Problem details:
In the records below, find the line containing "List.getElem?_mapIdx, List.getElem?_eq_getElem h]" and the line containing "let g1 : Group := s.grp.park l t [] rows"; please repeat exactly the lines from one to the other, both included, and nothing more.

(Stored data entries)
________________

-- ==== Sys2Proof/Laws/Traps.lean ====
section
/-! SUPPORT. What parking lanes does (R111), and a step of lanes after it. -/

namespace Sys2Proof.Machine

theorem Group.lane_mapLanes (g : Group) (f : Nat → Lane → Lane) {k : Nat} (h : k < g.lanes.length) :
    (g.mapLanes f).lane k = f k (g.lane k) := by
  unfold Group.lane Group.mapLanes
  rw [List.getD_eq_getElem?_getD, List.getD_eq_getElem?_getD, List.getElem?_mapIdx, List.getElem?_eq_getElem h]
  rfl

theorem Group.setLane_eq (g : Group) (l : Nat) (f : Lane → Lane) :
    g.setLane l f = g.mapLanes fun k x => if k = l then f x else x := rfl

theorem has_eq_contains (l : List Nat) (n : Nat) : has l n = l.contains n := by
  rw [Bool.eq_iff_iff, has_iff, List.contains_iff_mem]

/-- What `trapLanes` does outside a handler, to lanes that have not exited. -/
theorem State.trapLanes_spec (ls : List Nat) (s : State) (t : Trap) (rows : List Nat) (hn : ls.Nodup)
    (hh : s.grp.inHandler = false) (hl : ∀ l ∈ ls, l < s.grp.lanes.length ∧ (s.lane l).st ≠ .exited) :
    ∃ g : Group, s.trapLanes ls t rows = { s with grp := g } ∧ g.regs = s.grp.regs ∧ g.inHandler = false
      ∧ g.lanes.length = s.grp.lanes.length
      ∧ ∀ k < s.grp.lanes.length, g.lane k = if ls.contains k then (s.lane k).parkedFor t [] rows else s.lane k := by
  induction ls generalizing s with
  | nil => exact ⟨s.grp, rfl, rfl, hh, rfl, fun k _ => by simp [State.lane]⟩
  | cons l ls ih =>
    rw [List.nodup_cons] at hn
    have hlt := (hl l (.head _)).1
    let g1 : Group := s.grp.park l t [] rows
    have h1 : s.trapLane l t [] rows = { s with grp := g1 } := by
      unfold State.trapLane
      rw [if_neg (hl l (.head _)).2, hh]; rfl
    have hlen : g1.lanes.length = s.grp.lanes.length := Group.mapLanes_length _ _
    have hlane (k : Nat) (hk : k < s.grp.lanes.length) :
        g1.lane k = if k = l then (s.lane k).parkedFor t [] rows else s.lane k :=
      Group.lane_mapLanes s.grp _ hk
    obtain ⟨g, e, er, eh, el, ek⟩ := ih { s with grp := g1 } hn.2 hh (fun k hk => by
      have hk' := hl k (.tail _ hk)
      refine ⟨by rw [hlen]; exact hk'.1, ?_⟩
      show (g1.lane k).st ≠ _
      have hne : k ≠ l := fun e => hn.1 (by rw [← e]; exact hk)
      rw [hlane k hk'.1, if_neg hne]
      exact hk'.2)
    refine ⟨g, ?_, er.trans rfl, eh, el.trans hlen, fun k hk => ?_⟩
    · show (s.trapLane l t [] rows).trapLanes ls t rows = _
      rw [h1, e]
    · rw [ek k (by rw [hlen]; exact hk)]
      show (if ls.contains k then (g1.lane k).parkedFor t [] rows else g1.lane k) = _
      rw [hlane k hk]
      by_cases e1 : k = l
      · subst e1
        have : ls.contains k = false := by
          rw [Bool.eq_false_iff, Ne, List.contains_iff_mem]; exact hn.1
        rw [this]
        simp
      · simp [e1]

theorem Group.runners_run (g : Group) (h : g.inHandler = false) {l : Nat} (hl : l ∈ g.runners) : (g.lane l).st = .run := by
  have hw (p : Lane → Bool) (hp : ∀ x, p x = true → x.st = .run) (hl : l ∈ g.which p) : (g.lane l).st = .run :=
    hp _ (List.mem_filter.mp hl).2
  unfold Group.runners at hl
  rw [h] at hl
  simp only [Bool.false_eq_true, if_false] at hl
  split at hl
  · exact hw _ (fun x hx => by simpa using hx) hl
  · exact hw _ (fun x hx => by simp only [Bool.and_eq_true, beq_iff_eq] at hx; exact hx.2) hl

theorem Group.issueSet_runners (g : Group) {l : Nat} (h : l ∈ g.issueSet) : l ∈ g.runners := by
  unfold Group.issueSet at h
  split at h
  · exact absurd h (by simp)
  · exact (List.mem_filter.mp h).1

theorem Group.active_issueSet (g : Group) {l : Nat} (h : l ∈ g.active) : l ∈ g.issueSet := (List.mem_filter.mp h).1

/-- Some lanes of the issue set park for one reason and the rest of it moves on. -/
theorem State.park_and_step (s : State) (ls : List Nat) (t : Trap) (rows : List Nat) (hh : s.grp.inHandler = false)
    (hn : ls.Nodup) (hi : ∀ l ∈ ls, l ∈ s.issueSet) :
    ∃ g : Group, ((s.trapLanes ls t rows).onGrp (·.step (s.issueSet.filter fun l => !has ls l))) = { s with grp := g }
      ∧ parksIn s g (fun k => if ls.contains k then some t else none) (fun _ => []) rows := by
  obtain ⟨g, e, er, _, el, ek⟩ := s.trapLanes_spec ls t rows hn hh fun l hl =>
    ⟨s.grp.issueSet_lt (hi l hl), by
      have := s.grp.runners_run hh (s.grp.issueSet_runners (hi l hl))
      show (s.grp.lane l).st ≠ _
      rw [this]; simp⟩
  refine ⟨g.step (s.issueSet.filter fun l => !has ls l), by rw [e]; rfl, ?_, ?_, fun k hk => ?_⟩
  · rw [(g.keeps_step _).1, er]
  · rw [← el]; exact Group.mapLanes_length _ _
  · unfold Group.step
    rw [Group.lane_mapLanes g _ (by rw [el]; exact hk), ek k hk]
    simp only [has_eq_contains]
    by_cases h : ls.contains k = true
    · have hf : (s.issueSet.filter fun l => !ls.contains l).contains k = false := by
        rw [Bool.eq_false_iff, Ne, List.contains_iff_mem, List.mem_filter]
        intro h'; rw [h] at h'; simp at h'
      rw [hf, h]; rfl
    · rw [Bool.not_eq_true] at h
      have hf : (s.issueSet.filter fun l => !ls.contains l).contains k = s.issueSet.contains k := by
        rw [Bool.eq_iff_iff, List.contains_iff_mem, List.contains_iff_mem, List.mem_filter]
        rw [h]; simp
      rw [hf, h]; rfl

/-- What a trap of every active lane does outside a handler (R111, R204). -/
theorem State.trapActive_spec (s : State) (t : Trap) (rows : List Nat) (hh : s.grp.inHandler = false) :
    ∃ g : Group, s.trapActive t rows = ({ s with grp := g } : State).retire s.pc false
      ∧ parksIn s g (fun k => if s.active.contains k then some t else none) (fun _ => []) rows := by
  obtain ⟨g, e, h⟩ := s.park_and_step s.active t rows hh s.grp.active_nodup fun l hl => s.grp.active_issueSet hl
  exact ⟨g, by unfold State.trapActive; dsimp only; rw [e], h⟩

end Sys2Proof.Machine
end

________________

Solution for this problem:
  rw [List.getD_eq_getElem?_getD, List.getD_eq_getElem?_getD, List.getElem?_mapIdx, List.getElem?_eq_getElem h]
  rfl

theorem Group.setLane_eq (g : Group) (l : Nat) (f : Lane → Lane) :
    g.setLane l f = g.mapLanes fun k x => if k = l then f x else x := rfl

theorem has_eq_contains (l : List Nat) (n : Nat) : has l n = l.contains n := by
  rw [Bool.eq_iff_iff, has_iff, List.contains_iff_mem]

/-- What `trapLanes` does outside a handler, to lanes that have not exited. -/
theorem State.trapLanes_spec (ls : List Nat) (s : State) (t : Trap) (rows : List Nat) (hn : ls.Nodup)
    (hh : s.grp.inHandler = false) (hl : ∀ l ∈ ls, l < s.grp.lanes.length ∧ (s.lane l).st ≠ .exited) :
    ∃ g : Group, s.trapLanes ls t rows = { s with grp := g } ∧ g.regs = s.grp.regs ∧ g.inHandler = false
      ∧ g.lanes.length = s.grp.lanes.length
      ∧ ∀ k < s.grp.lanes.length, g.lane k = if ls.contains k then (s.lane k).parkedFor t [] rows else s.lane k := by
  induction ls generalizing s with
  | nil => exact ⟨s.grp, rfl, rfl, hh, rfl, fun k _ => by simp [State.lane]⟩
  | cons l ls ih =>
    rw [List.nodup_cons] at hn
    have hlt := (hl l (.head _)).1
    let g1 : Group := s.grp.park l t [] rows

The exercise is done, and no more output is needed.